What if the views weren't even HTML? If you wanted to use your controllers in a desktop app, and you had WPF as your view engine, you are now making you controller do extra work for stuff the view won't need.
We're making a change to Site.master in the default template to include a content section for the head section along the lines of what Ayende describes.
By default, its default content will still display <%= ViewData["Title"] %>, but any given view can simply override it.
Whoops.
I meant the default content of the placeholder is ViewData["Title"] but anyone who defines that content in their specific view will override that.
A quick question:
Who (Controller or View) should be responsible for ordering Products displayed on the page?
It seems that Controller should do it because of it requires some manipulations over the collection.

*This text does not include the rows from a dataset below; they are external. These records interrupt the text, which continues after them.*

/-- The payload of the proxy frame: operation, setting id and value (3.2). -/
def proxyPayload (op id value : Nat) : List Byte := [b8 op, b8 id] ++ b16 value

end Sys2Proof.Machine
end

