-- ==== Sys2Proof/Machine/Dispatch.lean ====
section
/-! DEFINITION. Machine/Dispatch.lean: the meaning of each command, one arm per constructor. -/

namespace Sys2Proof.Machine

/-- The effect of a command on everything but the queue of waiting commands. -/
def exec (i : Instr) (s : State) : Host.Outcome State Fault Refusal :=
  match i with
  | .powerOn rate addr => Sys2Proof.Machine.execPowerOn rate addr s
  | .resetActive => Sys2Proof.Machine.execResetActive s
  | .resetRelease addr => Sys2Proof.Machine.execResetRelease addr s
  | .loadingComplete => Sys2Proof.Machine.execLoadingComplete s
  | .frameReceived bytes framingError => Sys2Proof.Machine.execFrameReceived bytes framingError s
  | .frameSent => Sys2Proof.Machine.execFrameSent s
  | .arbiterDecision => Sys2Proof.Machine.execArbiterDecision s
  | .ringSilenceExpiry => Sys2Proof.Machine.execRingSilenceExpiry s
  | .nodeSilenceExpiry addr => Sys2Proof.Machine.execNodeSilenceExpiry addr s
  | .returnTimerExpiry a => Sys2Proof.Machine.execReturnTimerExpiry a s
  | .resendTimerExpiry a => Sys2Proof.Machine.execResendTimerExpiry a s
  | .proxyTimerExpiry => Sys2Proof.Machine.execProxyTimerExpiry s
  | .evaluation => Sys2Proof.Machine.execEvaluation s
  | .fanDeglitchExpiry fan test => Sys2Proof.Machine.execFanDeglitchExpiry fan test s
  | .baySettleExpiry bay => Sys2Proof.Machine.execBaySettleExpiry bay s
  | .transitTimeout level => Sys2Proof.Machine.execTransitTimeout level s
  | .signIntervalExpiry sign => Sys2Proof.Machine.execSignIntervalExpiry sign s
  | .lightStep => Sys2Proof.Machine.execLightStep s
  | .holdTimerExpiry group => Sys2Proof.Machine.execHoldTimerExpiry group s
  | .lampTimerExpiry group => Sys2Proof.Machine.execLampTimerExpiry group s
  | .retryTimerExpiry cls addr => Sys2Proof.Machine.execRetryTimerExpiry cls addr s
  | .fireInActive => Sys2Proof.Machine.execFireInActive s
  | .fireInInactive => Sys2Proof.Machine.execFireInInactive s
  | .keyswChange active => Sys2Proof.Machine.execKeyswChange active s
  | .startDelayExpiry fan => Sys2Proof.Machine.execStartDelayExpiry fan s
  | .aim => Sys2Proof.Machine.execAim s
  | .put => Sys2Proof.Machine.execPut s
  | .fetch => Sys2Proof.Machine.execFetch s
  | .keep => Sys2Proof.Machine.execKeep s
  | .stateZone => Sys2Proof.Machine.execStateZone s
  | .stateLevel => Sys2Proof.Machine.execStateLevel s
  | .stateFan => Sys2Proof.Machine.execStateFan s
  | .stateGroup => Sys2Proof.Machine.execStateGroup s
  | .stateSign => Sys2Proof.Machine.execStateSign s
  | .stateSummary => Sys2Proof.Machine.execStateSummary s
  | .stateSummaryRaw => Sys2Proof.Machine.execStateSummaryRaw s
  | .stateRing => Sys2Proof.Machine.execStateRing s
  | .ack => Sys2Proof.Machine.execAck s
  | .clearFaults => Sys2Proof.Machine.execClearFaults s
  | .manual => Sys2Proof.Machine.execManual s
  | .auto => Sys2Proof.Machine.execAuto s
  | .closeLevel => Sys2Proof.Machine.execCloseLevel s
  | .openLevel => Sys2Proof.Machine.execOpenLevel s
  | .holdBays => Sys2Proof.Machine.execHoldBays s
  | .fireOn => Sys2Proof.Machine.execFireOn s
  | .fireOff => Sys2Proof.Machine.execFireOff s
  | .lockPlan => Sys2Proof.Machine.execLockPlan s
  | .unlockPlan => Sys2Proof.Machine.execUnlockPlan s
  | .askNode => Sys2Proof.Machine.execAskNode s
  | .restart => Sys2Proof.Machine.execRestart s
  | .unknownRequest => Sys2Proof.Machine.execUnknownRequest s
  | .restartEffect => Sys2Proof.Machine.execRestartEffect s
  | .storeOperationComplete readBackMatches => Sys2Proof.Machine.execStoreOperationComplete readBackMatches s

end Sys2Proof.Machine
end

On the other side a page designer might want to order products the way he/she wants, thus View is responsible for giving the order.
Cheers.
Dmitriy,
The controller is responsible for that. Ordering should happen in the DB, not in the view.
Yes. I agree.
Just curious how would you deal if the designer (a person who develops views only) would like to have some control over things that controller is responsible for (ordering, displaying some hierarchical data with lazzy loading when controller did not loaded the data etc)?
Dmitriy,
At that point you need to negotiate how to do things.
Usually you build some sort of an interface that you use.
Ok. Would you mind to give a quick sample of such interface? Should we use DTOs (or view models) instead of Business Objects?
How would you compromise between flexibility and being protective, design practices guided?
View Model is my favorite, to tell you the truth.
For web app, I would define some Json web services that you can use.
Basically, it would all go into the same notion of making the view talk to the controller for the action
Ok. That's the key: " making the view talk to the controller for the action". But it is so huge attraction to write code like the one below instead of introducing additional layers.
and there's no way to prohibit doing it so sometimes I can find such kind of code after myself :(
It just works. Yes. But I don't sleep well with it and hope 10 seconds I spent for writing OrderBy won't become 10 days of debugging later.
Upps. My ugly code has been stripped. Trying again.
<% var products = ViewData.AsEnumerable <product("products"); %>
Sorry. It should be:
<% var products = ViewData.AsEnumerable <product("products").OrderBy(p=>p.Name); %>
Dimitriy,
If I find anyone doing something like that on the view, I am going to hit them on the head with a clue stick.
There will be bad things, we have to deal with that with code reviews, mentoring, etc.
Yep...
Oren,
Can you think about situations where it would be acceptable to do some sorting on the view?